FDA approval would expand access of these boosters in a more equitable way to people who might not be as good as navigating the healthcare system and "might have been too shy or too worried about pursuing something", he added.

Follows other countries

Only those with weakened immune systems will be offered boosters, White House chief medical adviser Anthony Fauci said on NBC's Today show.

For other vaccinated groups, such as the elderly, data is being collected to determine if or when their protection goes "below a critical level".

"Right now at this moment, other than the immune-compromised, we're not going to be giving boosters to people, but we will be following them very carefully, and if they do need it, we will be ready to give it to them," he said.

The United States now joins a number of other countries, such as Israel, Germany and France, that are offering boosters to vulnerable groups. Other countries, including Russia, Hungary and the United Arab Emirates, are offering a third shot more broadly.

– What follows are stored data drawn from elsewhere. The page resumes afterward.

-- ==== Sys2Proof/Machine/GemmaVec.lean ====
section
/-! DEFINITION. The vector instructions of a gemma (10 R313, R320, R324). -/

namespace Sys2Proof.Machine

/-! ### Registers -/

def VReg.at' (v : VReg) (l : Nat) : Word := v.els.getD l 0#32

/-- The first elements of a register are replaced; those beyond keep their values. -/
def VReg.set (v : VReg) (ws : List Word) (int p : Bool) : VReg :=
  { els := ws ++ ((List.range 128).drop ws.length).map v.at', int := int, pois := p }

/-- Sticky flags of gvflags from an update's flags: NAN, OVF, and INT_SAT at bit 3. -/
def gvFlag (fl : CellFlags) (clamp : Bool) : Nat :=
  b2n (fl.getLsbD 0) + 2 * b2n (fl.getLsbD 1) + 4 * b2n clamp + 8 * b2n (fl.getLsbD 2)

def Gemma.flagIn (x : Gemma) (m : Nat) : Gemma := { x with csr := x.csr.put 0x808 (x.c 0x808 ||| BitVec.ofNat 32 m) }

/-! ### Staging operands (10 R320) -/

/-- The format code, and whether it is one of staging operands. -/
def Gemma.gfmt (x : Gemma) : Nat := (x.c 0x802).toNat
def gvBad (f : Nat) : Bool := decide (13 ≤ f)

/-- Bytes of a group, and the address of group q's scale byte. -/
def grpBytes (f : Nat) : Nat := 4 * fmtBits f
def Gemma.scaleAddr (x : Gemma) (a q : Nat) : Int :=
  (x.c 0x805).toNat + ((a + q * grpBytes x.gfmt : Nat) - (x.c 0x804).toNat : Int).fdiv (grpBytes x.gfmt : Int)

/-- The operand, or a scale byte of it, leaves staging. -/
def Gemma.opOut (x : Gemma) (a : Nat) : Bool :=
  let n := (x.c 0x803).toNat
  decide (a < 0x10000) || decide (0x20000 < a + n * grpBytes x.gfmt) ||
  (fmtMx x.gfmt && (List.range n).any (fun q =>
    decide (x.scaleAddr a q < 0x10000) || decide ((0x1FFFF : Int) < x.scaleAddr a q)))

/-- The operand is still being written (or, for a store, read) by a transfer. -/
def Dev.opStall (d : Dev) (g a : Nat) (wr : Bool) : Bool :=
  let x := d.gemma g
  let n := (x.c 0x803).toNat
  d.gemStall g a (n * grpBytes x.gfmt) wr ||
  (fmtMx x.gfmt && (List.range n).any (fun q => d.gemStall g (x.scaleAddr a q).toNat 1 wr))

/-- Element l: its code, scale byte and poison. -/
def Gemma.elem (x : Gemma) (a l : Nat) : Nat × Nat × Bool :=
  let f := x.gfmt
  let (c, p) := osBits x.sram x.sramP 0 (8 * a + l * fmtBits f) (fmtBits f)
  if fmtMx f then
    let (s, ps) := x.bytes (x.scaleAddr a (l / 32)).toNat 1
    (c, s, p || ps)
  else (c, 127, p)

def Gemma.elems (x : Gemma) (a : Nat) : List (Nat × Nat × Bool) := (List.range x.vl).map (x.elem a)

/-- The checks of an instruction with a staging operand: unused fields, format and classes, the address. -/
def Dev.opChk (d : Dev) (g rs1 : Nat) (ill fmt : Bool) (wr : Bool) : Chk :=
  let x := d.gemma g
  let a := (x.rx rs1).toNat
  match checks [(ill, 1), (gvBad x.gfmt || fmt, 7)] false (x.px rs1) [(a % grpBytes x.gfmt != 0, 3), (x.opOut a, 4)] with
  | .ok => if d.opStall g a wr then .stall else .ok
  | c => c

/-- Whether a vector's class differs from the one the format needs. -/
def clsBad (x : Gemma) (v : Nat) (int : Bool) : Bool := (x.vec v).int != int

def hi16 (n : Nat) : Bool := decide (16 ≤ n)

/-- The codes of 32 values in a plain or integer format: codes and whether any was clamped. -/
def gvCodes (f : Nat) (c : OutCfg) (ws : List Word) : List Nat × Bool :=
  let rs := ws.map (fun w => if fmtInt f then outInt f 0 none w else if f == 12 then (w.toNat, false)
    else outPlain f c none (f32 w))
  (rs.map (·.1), rs.any (·.2))

def gvPack (f : Nat) (cs : List Nat) : Nat := cs.foldr (fun c a => a * 2 ^ fmtBits f + c) 0

/-- A vector is stored in staging: the gemma after it, and whether a value was clamped. -/
def Gemma.gvStored (x : Gemma) (a : Nat) (v : VReg) (c : OutCfg) : Gemma × Bool :=
  let f := x.gfmt
  let n := (x.c 0x803).toNat
  let grp (q : Nat) : List Word := (List.range 32).map (fun l => v.at' (32 * q + l))
  if fmtMx f then
    let bl := (List.range n).map (fun q => mxBlock f c ((grp q).map (fun w => (f32 w, (none : Option Nat)))))
    let x := x.putBytes a (n * grpBytes f) (gvPack f (bl.flatMap (·.2.1))) v.pois true
    (((List.range n).zip bl).foldl (fun x e => x.putBytes (x.scaleAddr a e.1).toNat 1 e.2.1 v.pois true) x,
      bl.any (fun b => b.2.2 != 0))
  else
    let (cs, cl) := gvCodes f c ((List.range n).flatMap grp)
    (x.putBytes a (n * grpBytes f) (gvPack f cs) v.pois true, cl)

def Dev.doGvSt (d : Dev) (g : Nat) (i : RvI) : Dev :=
  let x := d.gemma g
  d.gemChecked g (d.opChk g i.rs1 (i.rd != 0 || hi16 i.rs2) (clsBad x i.rs2 (fmtInt x.gfmt)) true) (fun d =>
    let r := x.gvStored (x.rx i.rs1).toNat (x.vec i.rs2) (outCfg (d.arrCtrl (g / 8)))
    ((d.setGemma g r.1).modGemma g (fun y => y.flagIn (gvFlag 0#3 r.2))).gemStep g i)

/-- A value and the exact products of pairs, rounded once; what is no NaN among them sets NAN where it gives one, whatever the
others are (04 R106). -/
def dotSum (c : Val) (l : List (Val × Val)) : Word × CellFlags :=
  let clean := l.filter (fun p => !p.1.isNan && !p.2.isNan)
  let s := clean.foldl (fun (a : Val) (p : Val × Val) => a.add (p.1.mul p.2)) (if c.isNan then val0 else c)
  if c.isNan || l.any (fun p => p.1.isNan || p.2.isNan) then (canonNan, if s.isNan then 1#3 else 0#3) else roundCell s false

/-- GV.DOT (10 R324). -/
def Dev.doGvDot (d : Dev) (g : Nat) (i : RvI) : Dev :=
  let x := d.gemma g
  let f := x.gfmt
  d.gemChecked g (d.opChk g i.rs1 (hi16 i.rs2) (fmtInt f || clsBad x i.rs2 false) false) (fun d =>
    let a := (x.rx i.rs1).toNat
    let v := x.vec i.rs2
    let r := dotSum (f32 (x.rf i.rd)) ((List.range x.vl).map (fun l => (f32 (v.at' l), codeVal f (x.elem a l))))
    let p := v.pois || x.pf i.rd || (x.elems a).any (fun e => e.2.2)
    (d.modGemma g (fun x => (x.setF i.rd r.1 p).flagIn (gvFlag r.2 false))).gemStep g i)

/-- An element-wise update of vd whose class is int: words, flags and poison. -/
def Dev.gvUpdate (d : Dev) (g : Nat) (i : RvI) (int p : Bool) (upd : Nat → Word × CellFlags) : Dev :=
  let x := d.gemma g
  let rs : List (Word × CellFlags) := (List.range x.vl).map upd
  let fl : CellFlags := rs.foldl (fun m r => m ||| r.2) 0#3
  let ws : List Word := rs.map (fun r => r.1)
  (d.modGemma g (fun x => ({ x with v := x.v.put i.rd ((x.vec i.rd).set ws int p) }).flagIn
    (gvFlag fl false))).gemStep g i

/-- An element of a staging operand as a vector's element. -/
def gvLoaded (f : Nat) (e : Nat × Nat × Bool) : Word × CellFlags :=
  if fmtInt f then (BitVec.ofInt 32 (twos (fmtBits f) e.1), 0#3) else roundCell (codeVal f e) (codeVal f e).isNan

/-- GV.LD (10 R324). -/
def Dev.doGvLd (d : Dev) (g : Nat) (i : RvI) : Dev :=
  let x := d.gemma g
  d.gemChecked g (d.opChk g i.rs1 (hi16 i.rd || i.rs2 != 0) false false) (fun d =>
    let a := (x.rx i.rs1).toNat
    d.gvUpdate g i (fmtInt x.gfmt) ((x.elems a).any (fun e => e.2.2)) (fun l => gvLoaded x.gfmt (x.elem a l)))

def Dev.doGvAxpy (d : Dev) (g : Nat) (i : RvI) : Dev :=
  let x := d.gemma g
  let f := x.gfmt
  d.gemChecked g (d.opChk g i.rs1 (hi16 i.rd) (fmtInt f || clsBad x i.rd false) false) (fun d =>
    let a := (x.rx i.rs1).toNat
    let s := f32 (x.rf i.rs2)
    let p := x.pf i.rs2 || (x.vec i.rd).pois || (x.elems a).any (fun e => e.2.2)
    d.gvUpdate g i false p (fun l => cellFloat 0 ((x.vec i.rd).at' l) s (codeVal f (x.elem a l))))

/-- GV.MINADD and GV.MAXADD (04 R117). -/
def Dev.gvMinMax (d : Dev) (g : Nat) (i : RvI) (mode : Nat) : Dev :=
  let x := d.gemma g
  let f := x.gfmt
  let int := fmtInt f
  d.gemChecked g (d.opChk g i.rs1 (hi16 i.rd || hi16 i.rs2) (clsBad x i.rd int || clsBad x i.rs2 int) false) (fun d =>
    let a := (x.rx i.rs1).toNat
    let p := (x.vec i.rs2).pois || (x.vec i.rd).pois || (x.elems a).any (fun e => e.2.2)
    let wrap := (d.arrCtrl (g / 8)).getLsbD 3
    d.gvUpdate g i int p (fun l =>
      let c := (x.vec i.rd).at' l
      let v := (x.vec i.rs2).at' l
      let e := x.elem a l
      if int then cellInt mode wrap c v.toInt (twos (fmtBits f) e.1) 0 0 else cellFloat mode c (f32 v) (codeVal f e)))

def Dev.doGvMinadd (d : Dev) (g : Nat) (i : RvI) : Dev := d.gvMinMax g i 3
def Dev.doGvMaxadd (d : Dev) (g : Nat) (i : RvI) : Dev := d.gvMinMax g i 4

def Dev.doGvMac (d : Dev) (g : Nat) (i : RvI) : Dev :=
  let x := d.gemma g
  let c := checks [(hi16 i.rd || hi16 i.rs1 || hi16 i.rs2, 1),
    (clsBad x i.rd false || clsBad x i.rs1 false || clsBad x i.rs2 false, 7)] false false []
  d.gemChecked g c (fun d =>
    let p := (x.vec i.rd).pois || (x.vec i.rs1).pois || (x.vec i.rs2).pois
    d.gvUpdate g i false p (fun l =>
      cellFloat 0 ((x.vec i.rd).at' l) (f32 ((x.vec i.rs1).at' l)) (f32 ((x.vec i.rs2).at' l))))

def Dev.doGvScal (d : Dev) (g : Nat) (i : RvI) : Dev :=
  let x := d.gemma g
  let c := checks [(hi16 i.rd || hi16 i.rs1, 1), (clsBad x i.rs1 false, 7)] false false []
  d.gemChecked g c (fun d =>
    let s := f32 (x.rf i.rs2)
    d.gvUpdate g i false ((x.vec i.rs1).pois || x.pf i.rs2) (fun l =>
      let a := f32 ((x.vec i.rs1).at' l)
      roundCell (a.mul s) (a.isNan || s.isNan)))

/-- A fill value by code and class (04 R118). -/
def gvFill (code : Nat) (int : Bool) : Word :=
  if code == 0 then 0#32
  else if code == 1 then (if int then 0x7FFFFFFF#32 else 0x7F800000#32)
  else (if int then 0x80000000#32 else 0xFF800000#32)

def Dev.doGvZero (d : Dev) (g : Nat) (i : RvI) : Dev :=
  let c := checks [(hi16 i.rd || decide (3 ≤ i.rs1) || decide (2 ≤ i.rs2), 1)] false false []
  d.gemChecked g c (fun d =>
    d.gvUpdate g i (i.rs2 == 1) false (fun _ => (gvFill i.rs1 (i.rs2 == 1), 0#3)))

/-! ### Reductions -/

def Gemma.lane (x : Gemma) (v : Nat) : List Word := (List.range x.vl).map ((x.vec v).at')

/-- A sum of words, ascending, rounded at each add (10 R324). -/
def gvSum : List Word → Word × CellFlags
  | [] => (0#32, 0#3)
  | a :: l => l.foldl (fun (s : Word × CellFlags) b =>
      let (r, f) := roundCell ((f32 s.1).add (f32 b)) ((f32 s.1).isNan || (f32 b).isNan)
      (r, s.2 ||| f)) ((if (f32 a).isNan then canonNan else a), 0#3)

/-- GV.RSUM. -/
def Dev.doGvRsum (d : Dev) (g : Nat) (i : RvI) : Dev :=
  let x := d.gemma g
  let c := checks [(hi16 i.rs1 || i.rs2 != 0, 1), (clsBad x i.rs1 false, 7)] false false []
  d.gemChecked g c (fun d =>
    let r := gvSum (x.lane i.rs1)
    (d.modGemma g (fun y => (y.setF i.rd r.1 (x.vec i.rs1).pois).flagIn (gvFlag r.2 false))).gemStep g i)

/-- The minimum or maximum of a float list by the rules of 04 R117. -/
def fPick (mx : Bool) (ws : List Word) : Word :=
  let r := ws.foldl (fun (b : Option Word) w =>
    if (f32 w).isNan then b else match b with
      | none => some w
      | some c => if (if mx then (f32 c).lt (f32 w) else (f32 w).lt (f32 c)) then some w else b) none
  r.getD canonNan

def iPick (mx : Bool) (ws : List Word) : Word :=
  match ws with
  | [] => 0#32
  | a :: l => l.foldl (fun b w => if (if mx then b.slt w else w.slt b) then w else b) a

/-- GV.RMIN and GV.RMAX. -/
def Dev.gvExtreme (d : Dev) (g : Nat) (i : RvI) (mx : Bool) : Dev :=
  let x := d.gemma g
  d.gemChecked g (checks [(hi16 i.rs1 || i.rs2 != 0, 1)] false false []) (fun d =>
    let v := x.vec i.rs1
    (d.modGemma g (fun y => if v.int then y.setX i.rd (iPick mx (x.lane i.rs1)) v.pois
      else y.setF i.rd (fPick mx (x.lane i.rs1)) v.pois)).gemStep g i)

def Dev.doGvRmin (d : Dev) (g : Nat) (i : RvI) : Dev := d.gvExtreme g i false
def Dev.doGvRmax (d : Dev) (g : Nat) (i : RvI) : Dev := d.gvExtreme g i true

/-- The index of the extreme: lowest among equals, NaNs never (10 R324). -/
def argPick (mx int : Bool) (ws : List Word) : Word :=
  let better (c w : Word) : Bool :=
    if int then (if mx then c.slt w else w.slt c)
    else
      let a := f32 c
      let b := f32 w
      !(a.isZero && b.isZero) && (if mx then a.lt b else b.lt a)
  let r := ((List.range ws.length).zip ws).foldl (fun (s : Option (Nat × Word)) e =>
    if !int && (f32 e.2).isNan then s else match s with
      | none => some e
      | some c => if better c.2 e.2 then some e else s) none
  match r with
  | some e => BitVec.ofNat 32 e.1
  | none => BitVec.allOnes 32

def Dev.gvArg (d : Dev) (g : Nat) (i : RvI) (mx : Bool) : Dev :=
  let x := d.gemma g
  d.gemChecked g (checks [(hi16 i.rs1 || i.rs2 != 0, 1)] false false []) (fun d =>
    let v := x.vec i.rs1
    (d.modGemma g (fun y => y.setX i.rd (argPick mx v.int (x.lane i.rs1)) v.pois)).gemStep g i)

def Dev.doGvArgmin (d : Dev) (g : Nat) (i : RvI) : Dev := d.gvArg g i false
def Dev.doGvArgmax (d : Dev) (g : Nat) (i : RvI) : Dev := d.gvArg g i true

end Sys2Proof.Machine
end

About 60 per cent of eligible Americans, aged 12 and up, are fully vaccinated, according to the CDC. While the pace of shots is rising after falling sharply from a high set in mid-April, the Joe Biden administration is urging people to get vaccinated as infections surge in the US, fuelled by the Delta variant.

An advisory committee to the CDC is also set to discuss booster doses of Covid-19 vaccine for immunocompromised patients on Friday.

Ms Handal and other transplant recipients formed the Transplant Recipients and Immunocompromised Patient Advocacy Group during the pandemic. It has urged the FDA to streamline approval of additional doses for those with weakened immune systems.

"People who are immunocompromised are continuing to live with the fear that everyone felt in the early days of Covid-19," Ms Handal said in an interview.

They are carrying on with their lives as the world opens up, but "it's just an undercurrent of fear, and it's exhausting to live with".